The last time Connie saw her mother-in-law, Theresa appeared to have bleached her hair. “She’d cut her hair real short, ’cause normally it was down past her waist and it was dark brown,” Connie said.
Theresa was wearing a wig—one of the habits she had developed since Sheila’s “disappearance.” But the wig was convincing. Connie didn’t know it was not real and almost didn’t recognize her.
Connie and Howard were still married, but separated. She was living off and on with Howard’s best friend, Robert Watson, when Theresa came by to see Robert’s dad. Over the years Theresa had become friendly with Robert and his parents, Bud and Helga Watson. Helga had worked at a convalescent home with her during the 1970s, and Bud shared Theresa’s interest in the supernatural. Whenever they got together, Theresa abandoned her hypochondria and the two of them talked for what seemed like hours about the coming Apocalypse.

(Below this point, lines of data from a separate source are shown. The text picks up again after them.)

-- ==== Sys2Proof/Tests/Slice0.lean ====
section
/-! SUPPORT. Tests of one step each, with expected values from 95_test_vectors.md and from the rules,
the checks' refusals, and a witness for the hypotheses of each statement that has some. -/

namespace Sys2Proof.Tests

open Sys2Proof.Machine Sys2Proof.Safety

/-! ## The checks refuse what is ill-formed -/

theorem test_wellFormed_accepts_limits :
    (Instr.gestStep true false false (-256) 255).wellFormed = true := by decide
theorem test_wellFormed_refuses_dx_high :
    (Instr.gestStep true false false 256 0).wellFormed = false := by decide
theorem test_wellFormed_refuses_dx_low :
    (Instr.gestStep true false false (-257) 0).wellFormed = false := by decide
theorem test_wellFormed_refuses_dy_high :
    (Instr.gestStep true false false 0 256).wellFormed = false := by decide
theorem test_wellFormed_refuses_dy_low :
    (Instr.gestStep true false false 0 (-257)).wellFormed = false := by decide
/-- The default column of R9. -/
theorem test_default_parameters :
    State.reset.config =
      { pollBudget := 10, pollIntervalMs := 20, extPrefix := 0xE0#8, breakBit := 7, syncBit := 3,
        xsignBit := 4, ysignBit := 5, lbBit := 0, rbBit := 1, mbBit := 2, xovBit := 6, yovBit := 7,
        stObf := 0, stIbf := 1, stAux := 5, stTimeout := 6, stParity := 7, statusPort := 0x64#16,
        dataPort := 0x60#16, irqBitKbd := 0, irqBitMouse := 1, deltaWidth := 9, sumWidth := 32,
        paramWidth := 8, opWidth := 32 } := rfl
theorem test_params_refuse_zero_width :
    Config.Params.wellFormed { params with sumWidth := 0 } = false ∧
      Config.Params.wellFormed { params with opWidth := 0 } = false := by decide
theorem test_params_meet_constraints : params.wellFormed = true := by decide
theorem test_params_refuse_zero_budget :
    Config.Params.wellFormed { params with pollBudget := 0 } = false := by decide
theorem test_params_refuse_break_bit_8 :
    Config.Params.wellFormed { params with breakBit := 8 } = false := by decide
theorem test_params_refuse_shared_mouse_bit :
    Config.Params.wellFormed { params with mbBit := 3 } = false := by decide
theorem test_params_refuse_shared_status_bit :
    Config.Params.wellFormed { params with stAux := 0 } = false := by decide
theorem test_params_refuse_same_irq_bit :
    Config.Params.wellFormed { params with irqBitMouse := 0 } = false := by decide
theorem test_params_refuse_irq_bit_8 :
    Config.Params.wellFormed { params with irqBitMouse := 8 } = false := by decide

/-! ## Decoding, on words written out bit by bit from R97 to R102 -/

theorem test_decode_nop : decode 0b00000000000000000000000000000000#32 = .ok .nop := by decide
theorem test_decode_sub : decode 0b00000001000000000000000000000001#32 = .ok (.sub .mouse) := by
  decide
theorem test_decode_unsub :
    decode 0b00000010000000000000000000000000#32 = .ok (.unsub .kbd) := by decide
theorem test_decode_irq : decode 0b00000011000000000000000010000001#32 = .ok (.irq 0x81#8) := by
  decide
theorem test_decode_kbdInt : decode 0b00010000000000000000000000000000#32 = .ok .kbdInt := by decide
theorem test_decode_kbdReasm :
    decode 0b00010001000000000000000011100000#32 = .ok (.kbdReasm 0xE0#8) := by decide
theorem test_decode_mouseInt :
    decode 0b00100000000000000000000000000000#32 = .ok .mouseInt := by decide
theorem test_decode_mouseReasm :
    decode 0b00100001000000000000000000000111#32 = .ok (.mouseReasm 0x07#8) := by decide
/-- R107: `GEST_STEP L, 5, -3` is dy 111111101, dx 000000101, reserved 000, mb 0, rb 0, lb 1. -/
theorem test_decode_gestStep :
    decode 0b00110000111111101000000101000001#32 = .ok (.gestStep true false false 5 (-3)) := by
  decide
/-- E8: dx −256 and dy 255. -/
theorem test_decode_gestStep_limits :
    decode 0x307FC000#32 = .ok (.gestStep false false false (-256) 255) := by decide
theorem test_decode_gestReset :
    decode 0b00110001000000000000000000000000#32 = .ok .gestReset := by decide
theorem test_decode_gestCfg :
    decode 0b00110010000000000000001000001010#32 = .ok (.gestCfg 10#8 2#8) := by decide
/-- E11 and E17: unassigned opcodes. -/
theorem test_decode_unassigned :
    decode 0x04000000#32 = .error .unassignedOpcode ∧
      decode 0xFFFFFFFF#32 = .error .unassignedOpcode := by decide
/-- E12 to E16: one reserved bit of each format. -/
theorem test_decode_reserved :
    decode 0x00000001#32 = .error .reservedBit ∧ decode 0x01000002#32 = .error .reservedBit ∧
      decode 0x03000100#32 = .error .reservedBit ∧ decode 0x30000008#32 = .error .reservedBit ∧
      decode 0x32010000#32 = .error .reservedBit := by decide
theorem test_encode_gestStep :
    encode (.gestStep true true true (-1) (-1)) = 0x30FFFFC7#32 := by decide
theorem test_rows_disjoint :
    rows.Pairwise fun a b => a.pattern &&& (a.mask &&& b.mask) ≠ b.pattern &&& (a.mask &&& b.mask) :=
  by decide
theorem test_decodeTableWord : decodeTableWord 32 0x110000E0 = some (.kbdReasm 0xE0#8) := by decide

“He was into fortune-telling or something like that because he claimed to have predicted an earthquake in California,” said Robert. “He was convinced that when the big earthquake hit, which could be anytime now, the California shelf was going to sink, we were going to see a very large tidal wave, and eventually parts around Nevada would become beachfront property.
“She believed it. I guess there were passages in the Bible that refer to this sort of thing, and she was afraid that, should we stay in California, we were going to have to learn how to swim really well.”

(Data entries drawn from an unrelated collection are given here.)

-- ==== Sys2Proof/Machine/State.lean ====
section
/-! DEFINITION. The state of the Machine (10_state.md R20), the reasons a step can stop, and the state
after reset (R35, 70_reset_and_hazards.md R200). -/

namespace Sys2Proof.Machine

/-- Why the machine stops with a fault: never. "The machine never traps" (60_exceptions.md R180): every step
completes (40_step_cycle.md R90), so this type has no constructor. -/
inductive Fault where
  deriving DecidableEq, Repr

/-- Why a step has no meaning. Every one of the 256 instruction words has one (30_encoding.md R76). -/
inductive Refusal where
  /-- An instruction whose arm of `exec` has no meaning yet; raised by `exec` alone. Safe: nothing is
  claimed of it. No arm raises it. -/
  | notModelled (mnemonic : String)
  deriving DecidableEq, Repr

/-- An event on the diagnostic channel, "one output that is not state" (50_host_interface.md R175). -/
inductive Diagnostic where
  /-- `(InvalidSecondaryOperand, V)`, emitted by INVSEC (45_control.md R141, 60_exceptions.md R183). -/
  | invalidSecondaryOperand (v : Nibble)
  deriving DecidableEq, Repr

/-- Memory cells by address, in rising order of address, holding no cell that reads as an unlisted one
(log entry 3). A cell is exactly 4 bits (10_state.md R32). -/
abbrev Memory := List (Nat × Nibble)

/-- The state record of 10_state.md R20, with the configuration it belongs to and the diagnostics
emitted so far. -/
structure State where
  /-- The OPEN parameters (00_scope.md R7); configuration, never changed (log entry 1). -/
  cfg : Config
  /-- `A`, the accumulator (R21, R22). -/
  a : Nibble
  /-- `B` (R21, R22). -/
  b : Nibble
  /-- `C` (R21, R22). -/
  c : Nibble
  /-- `PC`: the address of the next pair, below MEM_SIZE (R23, R25; log entry 2). -/
  pc : Nat
  /-- `SP`: the address the next push writes (R26, R27; log entry 2). -/
  sp : Nat
  /-- `F.Carry`, F[0] (R28, R29). -/
  carry : Bool
  /-- `F.Negative`, F[1] (R28, R29). -/
  negative : Bool
  /-- `F.Equal`, F[2] (R28, R29). -/
  equal : Bool
  /-- `F.Error`, F[3], sticky (R28, R29, 46_stack.md R158). -/
  error : Bool
  /-- `HALTREQ`, the halt request to the run driver (R31). -/
  haltReq : Bool
  /-- `M`, the one memory (R32, 20_memory.md R50). -/
  mem : Memory
  /-- The diagnostics emitted so far, oldest first; read by nothing (50_host_interface.md R175; log entry 4). -/
  diags : List Diagnostic
  deriving DecidableEq, Repr

/-- The state after reset, for every configuration (10_state.md R35, R36; 70_reset_and_hazards.md R200):
PC is the origin, HALTREQ is 1, everything else is 0, memory included. -/
def State.resetWith (cfg : Config) : State where
  cfg := cfg
  a := 0
  b := 0
  c := 0
  pc := programOrigin
  sp := 0
  carry := false
  negative := false
  equal := false
  error := false
  haltReq := true
  mem := []
  diags := []

/-- The machine right after reset, in the reference configuration of 95_test_vectors.md section 0
(log entry 1). -/
def State.reset : State := State.resetWith Config.reference

end Sys2Proof.Machine
end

Pack up, she told Robert after she’d spoken with Bud Watson. They weren’t going to stay in Sacramento. Watson himself was planning to escape with his family to Ohio. Theresa wanted to leave before the deluge, too.
By this time she had made her son quit his job at the Red Lion Inn. She suggested Robert tell his boss that he’d gotten food poisoning and threaten to sue. That way, she reasoned, they might be persuaded to pay him off just to avoid going to court. It didn’t work out that way, but Robert was still out of a job.
So when his mother told him they were moving to Reno, he put up little resistance. “I also believe she wanted to get me away from Howard, William, and any friends that I had,” he said. “I think she was afraid I was going to pull up and leave like everybody else did.”
In Reno, Theresa and Robert moved into a rooming house with no name over a mom-and-pop grocery store run by a Korean couple on Second Street near downtown. They had no money and Theresa said she was too sick to work.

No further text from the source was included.